**Work required:** Copy nothing but the lines below running from the line containing "let s := match o.new old x y with" through the line containing "let s := if new.isSome", both end lines included.

··· Data to use ···

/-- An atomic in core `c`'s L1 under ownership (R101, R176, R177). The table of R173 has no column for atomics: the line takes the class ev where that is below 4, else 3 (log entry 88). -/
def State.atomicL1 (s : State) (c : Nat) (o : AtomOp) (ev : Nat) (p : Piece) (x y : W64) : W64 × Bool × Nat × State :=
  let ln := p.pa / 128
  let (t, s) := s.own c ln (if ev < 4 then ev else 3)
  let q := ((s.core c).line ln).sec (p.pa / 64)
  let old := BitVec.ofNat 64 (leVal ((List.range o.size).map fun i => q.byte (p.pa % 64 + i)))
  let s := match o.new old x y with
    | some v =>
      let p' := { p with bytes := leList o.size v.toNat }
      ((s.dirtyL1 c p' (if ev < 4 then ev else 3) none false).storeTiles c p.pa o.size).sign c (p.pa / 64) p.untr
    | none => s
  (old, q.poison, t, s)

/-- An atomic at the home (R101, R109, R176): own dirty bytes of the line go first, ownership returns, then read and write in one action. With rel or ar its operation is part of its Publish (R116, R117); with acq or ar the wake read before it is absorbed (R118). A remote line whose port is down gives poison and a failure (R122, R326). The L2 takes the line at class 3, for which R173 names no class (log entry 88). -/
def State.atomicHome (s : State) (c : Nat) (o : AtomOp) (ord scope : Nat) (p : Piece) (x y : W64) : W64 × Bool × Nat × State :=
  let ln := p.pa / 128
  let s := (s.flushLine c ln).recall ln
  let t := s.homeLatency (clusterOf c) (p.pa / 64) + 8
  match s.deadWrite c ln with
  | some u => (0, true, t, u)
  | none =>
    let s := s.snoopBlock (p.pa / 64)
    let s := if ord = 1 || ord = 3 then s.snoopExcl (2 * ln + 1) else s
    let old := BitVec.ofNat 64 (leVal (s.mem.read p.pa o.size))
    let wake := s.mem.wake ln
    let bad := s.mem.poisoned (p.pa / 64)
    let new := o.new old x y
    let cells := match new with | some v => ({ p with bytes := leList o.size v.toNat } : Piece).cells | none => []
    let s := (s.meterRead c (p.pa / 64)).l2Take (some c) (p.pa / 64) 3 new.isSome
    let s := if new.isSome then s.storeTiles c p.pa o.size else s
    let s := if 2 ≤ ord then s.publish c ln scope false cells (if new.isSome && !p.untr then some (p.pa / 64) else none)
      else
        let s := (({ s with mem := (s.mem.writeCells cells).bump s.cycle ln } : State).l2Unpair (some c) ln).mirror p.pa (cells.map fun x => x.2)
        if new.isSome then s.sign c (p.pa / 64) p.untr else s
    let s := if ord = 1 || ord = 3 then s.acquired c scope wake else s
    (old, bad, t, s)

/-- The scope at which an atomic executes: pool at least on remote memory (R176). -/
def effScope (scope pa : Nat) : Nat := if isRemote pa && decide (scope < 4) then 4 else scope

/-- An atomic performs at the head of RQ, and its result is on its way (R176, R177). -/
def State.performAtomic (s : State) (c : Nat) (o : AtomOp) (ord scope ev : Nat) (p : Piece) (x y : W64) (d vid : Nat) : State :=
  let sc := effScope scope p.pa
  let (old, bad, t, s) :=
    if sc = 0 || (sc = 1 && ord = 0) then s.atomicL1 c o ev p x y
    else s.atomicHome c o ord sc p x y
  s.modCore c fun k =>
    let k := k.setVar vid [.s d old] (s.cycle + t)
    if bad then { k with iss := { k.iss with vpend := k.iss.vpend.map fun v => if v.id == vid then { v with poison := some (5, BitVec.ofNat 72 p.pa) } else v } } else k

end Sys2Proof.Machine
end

···
··· Data to use ···

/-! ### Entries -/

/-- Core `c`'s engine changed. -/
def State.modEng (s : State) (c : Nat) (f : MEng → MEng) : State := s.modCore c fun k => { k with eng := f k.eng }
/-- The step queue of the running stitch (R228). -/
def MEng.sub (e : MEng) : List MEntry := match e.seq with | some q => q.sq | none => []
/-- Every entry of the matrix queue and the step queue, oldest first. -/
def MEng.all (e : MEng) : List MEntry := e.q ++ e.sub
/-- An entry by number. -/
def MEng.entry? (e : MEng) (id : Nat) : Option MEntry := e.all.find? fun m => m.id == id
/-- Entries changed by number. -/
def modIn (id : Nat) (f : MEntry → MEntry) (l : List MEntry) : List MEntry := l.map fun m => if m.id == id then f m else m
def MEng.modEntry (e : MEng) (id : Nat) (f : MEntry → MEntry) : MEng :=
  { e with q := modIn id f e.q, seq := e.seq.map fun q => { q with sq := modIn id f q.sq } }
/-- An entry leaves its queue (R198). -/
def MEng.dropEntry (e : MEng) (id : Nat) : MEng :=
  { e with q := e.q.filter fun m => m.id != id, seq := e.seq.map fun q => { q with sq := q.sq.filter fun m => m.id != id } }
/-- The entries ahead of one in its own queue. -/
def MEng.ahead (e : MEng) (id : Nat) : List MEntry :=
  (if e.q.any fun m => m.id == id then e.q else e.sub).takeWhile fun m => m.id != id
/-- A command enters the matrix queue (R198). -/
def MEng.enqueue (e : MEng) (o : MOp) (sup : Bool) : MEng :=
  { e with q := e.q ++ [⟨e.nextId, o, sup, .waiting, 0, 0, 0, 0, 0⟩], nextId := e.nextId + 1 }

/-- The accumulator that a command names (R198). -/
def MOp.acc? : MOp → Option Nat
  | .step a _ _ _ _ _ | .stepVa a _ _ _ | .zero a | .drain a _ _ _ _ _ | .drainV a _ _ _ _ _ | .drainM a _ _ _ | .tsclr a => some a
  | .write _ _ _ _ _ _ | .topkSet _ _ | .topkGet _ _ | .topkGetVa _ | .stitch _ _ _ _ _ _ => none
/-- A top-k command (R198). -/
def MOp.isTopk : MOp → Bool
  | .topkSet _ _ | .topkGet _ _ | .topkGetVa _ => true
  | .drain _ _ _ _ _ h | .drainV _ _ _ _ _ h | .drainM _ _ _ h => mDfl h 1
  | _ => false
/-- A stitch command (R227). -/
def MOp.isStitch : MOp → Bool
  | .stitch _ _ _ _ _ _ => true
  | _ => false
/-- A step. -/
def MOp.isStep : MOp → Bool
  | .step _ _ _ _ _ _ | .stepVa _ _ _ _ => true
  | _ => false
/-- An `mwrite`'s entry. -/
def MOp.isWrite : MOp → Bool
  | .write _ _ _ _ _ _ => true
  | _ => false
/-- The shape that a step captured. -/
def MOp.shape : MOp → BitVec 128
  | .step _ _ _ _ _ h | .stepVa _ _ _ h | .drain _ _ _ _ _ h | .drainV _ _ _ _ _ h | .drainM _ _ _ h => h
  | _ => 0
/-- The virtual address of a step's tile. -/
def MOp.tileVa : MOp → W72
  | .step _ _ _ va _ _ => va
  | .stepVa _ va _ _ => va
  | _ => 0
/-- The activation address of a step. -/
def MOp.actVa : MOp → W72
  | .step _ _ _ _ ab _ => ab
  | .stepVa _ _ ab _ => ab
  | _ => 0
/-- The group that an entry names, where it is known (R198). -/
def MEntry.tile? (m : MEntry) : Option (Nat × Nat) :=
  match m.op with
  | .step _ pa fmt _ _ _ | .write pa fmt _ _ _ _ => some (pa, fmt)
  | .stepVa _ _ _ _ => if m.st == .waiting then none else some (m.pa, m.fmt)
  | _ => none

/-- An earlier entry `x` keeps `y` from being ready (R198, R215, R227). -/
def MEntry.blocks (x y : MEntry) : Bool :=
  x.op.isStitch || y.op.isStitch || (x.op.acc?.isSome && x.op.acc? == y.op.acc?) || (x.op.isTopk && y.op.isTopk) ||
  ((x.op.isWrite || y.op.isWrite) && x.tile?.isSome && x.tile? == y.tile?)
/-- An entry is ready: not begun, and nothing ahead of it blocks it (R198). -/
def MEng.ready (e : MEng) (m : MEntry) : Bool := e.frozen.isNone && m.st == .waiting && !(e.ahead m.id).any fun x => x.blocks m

···
··· Data to use ···

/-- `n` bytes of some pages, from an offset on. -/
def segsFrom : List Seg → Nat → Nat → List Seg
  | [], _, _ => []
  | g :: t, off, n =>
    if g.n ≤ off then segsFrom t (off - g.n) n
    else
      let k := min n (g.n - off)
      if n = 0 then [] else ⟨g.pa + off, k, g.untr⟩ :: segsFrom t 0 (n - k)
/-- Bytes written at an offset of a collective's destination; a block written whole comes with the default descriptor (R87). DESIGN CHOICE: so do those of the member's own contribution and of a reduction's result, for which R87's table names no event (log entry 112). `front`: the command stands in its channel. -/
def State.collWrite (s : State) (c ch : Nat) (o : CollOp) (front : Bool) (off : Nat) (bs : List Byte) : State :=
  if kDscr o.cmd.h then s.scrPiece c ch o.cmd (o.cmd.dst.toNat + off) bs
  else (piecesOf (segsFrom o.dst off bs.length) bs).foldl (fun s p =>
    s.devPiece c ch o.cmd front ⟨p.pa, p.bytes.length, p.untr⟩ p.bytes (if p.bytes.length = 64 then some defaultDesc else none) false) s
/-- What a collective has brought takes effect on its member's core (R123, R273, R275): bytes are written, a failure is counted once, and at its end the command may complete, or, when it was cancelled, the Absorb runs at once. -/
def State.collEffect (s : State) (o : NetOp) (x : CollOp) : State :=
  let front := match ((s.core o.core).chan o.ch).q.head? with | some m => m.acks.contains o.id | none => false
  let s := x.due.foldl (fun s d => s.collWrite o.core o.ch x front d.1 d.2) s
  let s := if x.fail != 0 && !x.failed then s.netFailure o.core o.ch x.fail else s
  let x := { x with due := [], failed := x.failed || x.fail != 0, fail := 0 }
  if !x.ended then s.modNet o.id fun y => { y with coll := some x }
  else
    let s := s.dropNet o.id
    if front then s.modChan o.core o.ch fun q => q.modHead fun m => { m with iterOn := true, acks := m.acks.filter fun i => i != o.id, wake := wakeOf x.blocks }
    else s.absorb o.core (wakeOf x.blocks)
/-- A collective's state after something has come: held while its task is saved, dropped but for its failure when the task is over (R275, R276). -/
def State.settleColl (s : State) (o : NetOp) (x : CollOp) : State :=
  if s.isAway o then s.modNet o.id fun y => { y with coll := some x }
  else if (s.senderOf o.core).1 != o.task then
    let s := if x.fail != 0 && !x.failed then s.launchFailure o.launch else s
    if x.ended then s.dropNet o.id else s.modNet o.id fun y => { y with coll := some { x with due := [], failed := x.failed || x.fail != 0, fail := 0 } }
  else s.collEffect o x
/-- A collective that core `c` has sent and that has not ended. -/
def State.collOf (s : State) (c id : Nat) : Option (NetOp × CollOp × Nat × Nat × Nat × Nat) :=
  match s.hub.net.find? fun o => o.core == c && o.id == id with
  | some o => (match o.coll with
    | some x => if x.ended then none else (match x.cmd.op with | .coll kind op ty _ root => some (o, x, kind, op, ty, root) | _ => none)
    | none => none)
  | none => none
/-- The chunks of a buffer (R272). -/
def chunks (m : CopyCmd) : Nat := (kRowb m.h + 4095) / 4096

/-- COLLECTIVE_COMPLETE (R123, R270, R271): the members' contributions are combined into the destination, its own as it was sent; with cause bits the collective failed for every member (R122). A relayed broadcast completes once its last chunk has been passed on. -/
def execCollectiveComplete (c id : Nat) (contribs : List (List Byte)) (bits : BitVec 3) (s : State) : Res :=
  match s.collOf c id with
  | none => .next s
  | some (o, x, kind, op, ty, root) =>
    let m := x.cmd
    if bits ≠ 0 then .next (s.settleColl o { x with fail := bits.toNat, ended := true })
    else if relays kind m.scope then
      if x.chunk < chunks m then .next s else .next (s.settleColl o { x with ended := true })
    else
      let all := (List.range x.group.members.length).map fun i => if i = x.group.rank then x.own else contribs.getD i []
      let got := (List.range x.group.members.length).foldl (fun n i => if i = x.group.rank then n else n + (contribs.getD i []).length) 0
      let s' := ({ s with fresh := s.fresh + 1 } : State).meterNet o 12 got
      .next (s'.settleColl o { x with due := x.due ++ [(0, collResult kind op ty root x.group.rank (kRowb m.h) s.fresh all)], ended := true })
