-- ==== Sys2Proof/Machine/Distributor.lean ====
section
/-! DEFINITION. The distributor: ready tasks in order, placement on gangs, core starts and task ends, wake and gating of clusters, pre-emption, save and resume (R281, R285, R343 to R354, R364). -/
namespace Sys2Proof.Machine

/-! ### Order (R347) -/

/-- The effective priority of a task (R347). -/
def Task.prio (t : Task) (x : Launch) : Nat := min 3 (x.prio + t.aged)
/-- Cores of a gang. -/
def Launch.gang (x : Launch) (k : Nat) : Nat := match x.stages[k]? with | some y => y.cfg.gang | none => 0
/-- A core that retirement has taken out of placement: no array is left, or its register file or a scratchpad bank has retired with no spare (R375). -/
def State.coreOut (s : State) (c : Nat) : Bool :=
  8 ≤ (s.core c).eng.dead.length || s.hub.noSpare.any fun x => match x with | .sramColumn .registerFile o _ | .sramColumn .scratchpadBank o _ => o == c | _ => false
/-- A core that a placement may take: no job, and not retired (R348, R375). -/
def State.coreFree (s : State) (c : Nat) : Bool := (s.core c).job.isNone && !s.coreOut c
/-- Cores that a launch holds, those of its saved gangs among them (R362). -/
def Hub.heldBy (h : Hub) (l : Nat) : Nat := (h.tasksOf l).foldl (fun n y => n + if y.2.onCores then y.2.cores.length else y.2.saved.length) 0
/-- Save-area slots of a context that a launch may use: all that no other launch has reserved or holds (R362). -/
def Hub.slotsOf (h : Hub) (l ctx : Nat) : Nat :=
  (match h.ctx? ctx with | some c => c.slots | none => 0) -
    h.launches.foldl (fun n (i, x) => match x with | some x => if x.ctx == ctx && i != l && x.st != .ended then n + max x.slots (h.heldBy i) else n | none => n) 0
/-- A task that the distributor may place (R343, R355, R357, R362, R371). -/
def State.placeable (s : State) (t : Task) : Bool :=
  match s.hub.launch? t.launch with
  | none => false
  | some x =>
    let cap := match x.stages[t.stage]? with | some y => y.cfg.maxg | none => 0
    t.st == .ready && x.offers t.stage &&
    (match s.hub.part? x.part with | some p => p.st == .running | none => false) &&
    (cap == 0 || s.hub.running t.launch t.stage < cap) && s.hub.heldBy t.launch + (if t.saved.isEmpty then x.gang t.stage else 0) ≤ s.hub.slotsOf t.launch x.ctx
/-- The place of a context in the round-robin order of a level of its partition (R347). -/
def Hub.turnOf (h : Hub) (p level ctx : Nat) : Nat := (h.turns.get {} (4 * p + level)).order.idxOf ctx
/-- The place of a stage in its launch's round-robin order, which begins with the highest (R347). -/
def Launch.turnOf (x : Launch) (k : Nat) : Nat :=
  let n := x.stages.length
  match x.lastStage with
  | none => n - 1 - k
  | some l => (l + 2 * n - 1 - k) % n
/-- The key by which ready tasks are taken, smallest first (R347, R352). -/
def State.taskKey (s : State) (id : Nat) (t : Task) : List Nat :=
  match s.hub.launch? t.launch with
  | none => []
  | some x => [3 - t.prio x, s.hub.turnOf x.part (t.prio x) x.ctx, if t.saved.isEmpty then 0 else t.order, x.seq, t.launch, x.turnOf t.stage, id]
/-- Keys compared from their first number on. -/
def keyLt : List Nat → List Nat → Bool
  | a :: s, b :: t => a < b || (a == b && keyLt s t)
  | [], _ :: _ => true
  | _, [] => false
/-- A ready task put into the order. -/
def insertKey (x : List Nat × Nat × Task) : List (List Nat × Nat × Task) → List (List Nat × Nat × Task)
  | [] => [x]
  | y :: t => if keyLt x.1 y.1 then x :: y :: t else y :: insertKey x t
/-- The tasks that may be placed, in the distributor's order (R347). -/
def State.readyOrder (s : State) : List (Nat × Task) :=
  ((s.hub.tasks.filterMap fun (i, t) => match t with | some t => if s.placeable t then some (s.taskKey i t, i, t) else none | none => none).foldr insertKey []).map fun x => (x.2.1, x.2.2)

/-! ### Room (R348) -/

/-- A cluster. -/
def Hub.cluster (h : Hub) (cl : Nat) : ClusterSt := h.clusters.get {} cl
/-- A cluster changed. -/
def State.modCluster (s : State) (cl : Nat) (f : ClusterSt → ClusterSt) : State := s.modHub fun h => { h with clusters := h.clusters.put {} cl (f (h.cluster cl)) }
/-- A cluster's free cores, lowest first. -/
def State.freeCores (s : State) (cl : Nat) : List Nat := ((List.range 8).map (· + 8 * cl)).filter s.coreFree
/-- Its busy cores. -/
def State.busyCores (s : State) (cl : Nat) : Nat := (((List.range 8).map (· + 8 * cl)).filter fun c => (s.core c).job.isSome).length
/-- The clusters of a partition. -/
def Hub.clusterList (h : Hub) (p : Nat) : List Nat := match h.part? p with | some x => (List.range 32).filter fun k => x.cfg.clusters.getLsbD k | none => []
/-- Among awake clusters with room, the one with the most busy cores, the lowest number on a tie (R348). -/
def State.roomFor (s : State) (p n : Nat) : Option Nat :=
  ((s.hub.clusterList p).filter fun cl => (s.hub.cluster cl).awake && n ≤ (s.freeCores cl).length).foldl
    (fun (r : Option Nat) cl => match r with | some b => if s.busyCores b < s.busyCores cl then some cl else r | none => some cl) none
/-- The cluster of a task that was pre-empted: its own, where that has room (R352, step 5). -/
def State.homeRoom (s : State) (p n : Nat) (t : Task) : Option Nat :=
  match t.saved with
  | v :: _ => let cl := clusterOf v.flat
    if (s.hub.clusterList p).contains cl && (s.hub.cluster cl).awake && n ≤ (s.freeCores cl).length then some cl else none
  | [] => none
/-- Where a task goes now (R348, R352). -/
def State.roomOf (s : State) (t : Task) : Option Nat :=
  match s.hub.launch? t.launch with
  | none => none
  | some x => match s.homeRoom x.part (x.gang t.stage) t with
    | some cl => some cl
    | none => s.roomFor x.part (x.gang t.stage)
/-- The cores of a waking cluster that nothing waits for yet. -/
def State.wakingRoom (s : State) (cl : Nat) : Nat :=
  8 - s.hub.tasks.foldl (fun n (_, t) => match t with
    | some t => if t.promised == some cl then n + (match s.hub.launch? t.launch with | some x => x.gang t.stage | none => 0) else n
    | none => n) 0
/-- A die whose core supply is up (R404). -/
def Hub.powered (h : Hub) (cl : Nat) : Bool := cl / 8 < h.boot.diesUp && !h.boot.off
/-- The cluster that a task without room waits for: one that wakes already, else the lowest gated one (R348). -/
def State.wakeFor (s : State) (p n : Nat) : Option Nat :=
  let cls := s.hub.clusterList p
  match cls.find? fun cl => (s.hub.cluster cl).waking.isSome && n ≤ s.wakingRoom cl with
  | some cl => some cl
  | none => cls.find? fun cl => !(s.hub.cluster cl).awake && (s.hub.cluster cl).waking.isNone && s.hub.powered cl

···

**The completed task:**
  let s := match o.new old x y with
    | some v =>
      let p' := { p with bytes := leList o.size v.toNat }
      ((s.dirtyL1 c p' (if ev < 4 then ev else 3) none false).storeTiles c p.pa o.size).sign c (p.pa / 64) p.untr
    | none => s
  (old, q.poison, t, s)

/-- An atomic at the home (R101, R109, R176): own dirty bytes of the line go first, ownership returns, then read and write in one action. With rel or ar its operation is part of its Publish (R116, R117); with acq or ar the wake read before it is absorbed (R118). A remote line whose port is down gives poison and a failure (R122, R326). The L2 takes the line at class 3, for which R173 names no class (log entry 88). -/
def State.atomicHome (s : State) (c : Nat) (o : AtomOp) (ord scope : Nat) (p : Piece) (x y : W64) : W64 × Bool × Nat × State :=
  let ln := p.pa / 128
  let s := (s.flushLine c ln).recall ln
  let t := s.homeLatency (clusterOf c) (p.pa / 64) + 8
  match s.deadWrite c ln with
  | some u => (0, true, t, u)
  | none =>
    let s := s.snoopBlock (p.pa / 64)
    let s := if ord = 1 || ord = 3 then s.snoopExcl (2 * ln + 1) else s
    let old := BitVec.ofNat 64 (leVal (s.mem.read p.pa o.size))
    let wake := s.mem.wake ln
    let bad := s.mem.poisoned (p.pa / 64)
    let new := o.new old x y
    let cells := match new with | some v => ({ p with bytes := leList o.size v.toNat } : Piece).cells | none => []
    let s := (s.meterRead c (p.pa / 64)).l2Take (some c) (p.pa / 64) 3 new.isSome
    let s := if new.isSome then s.storeTiles c p.pa o.size else s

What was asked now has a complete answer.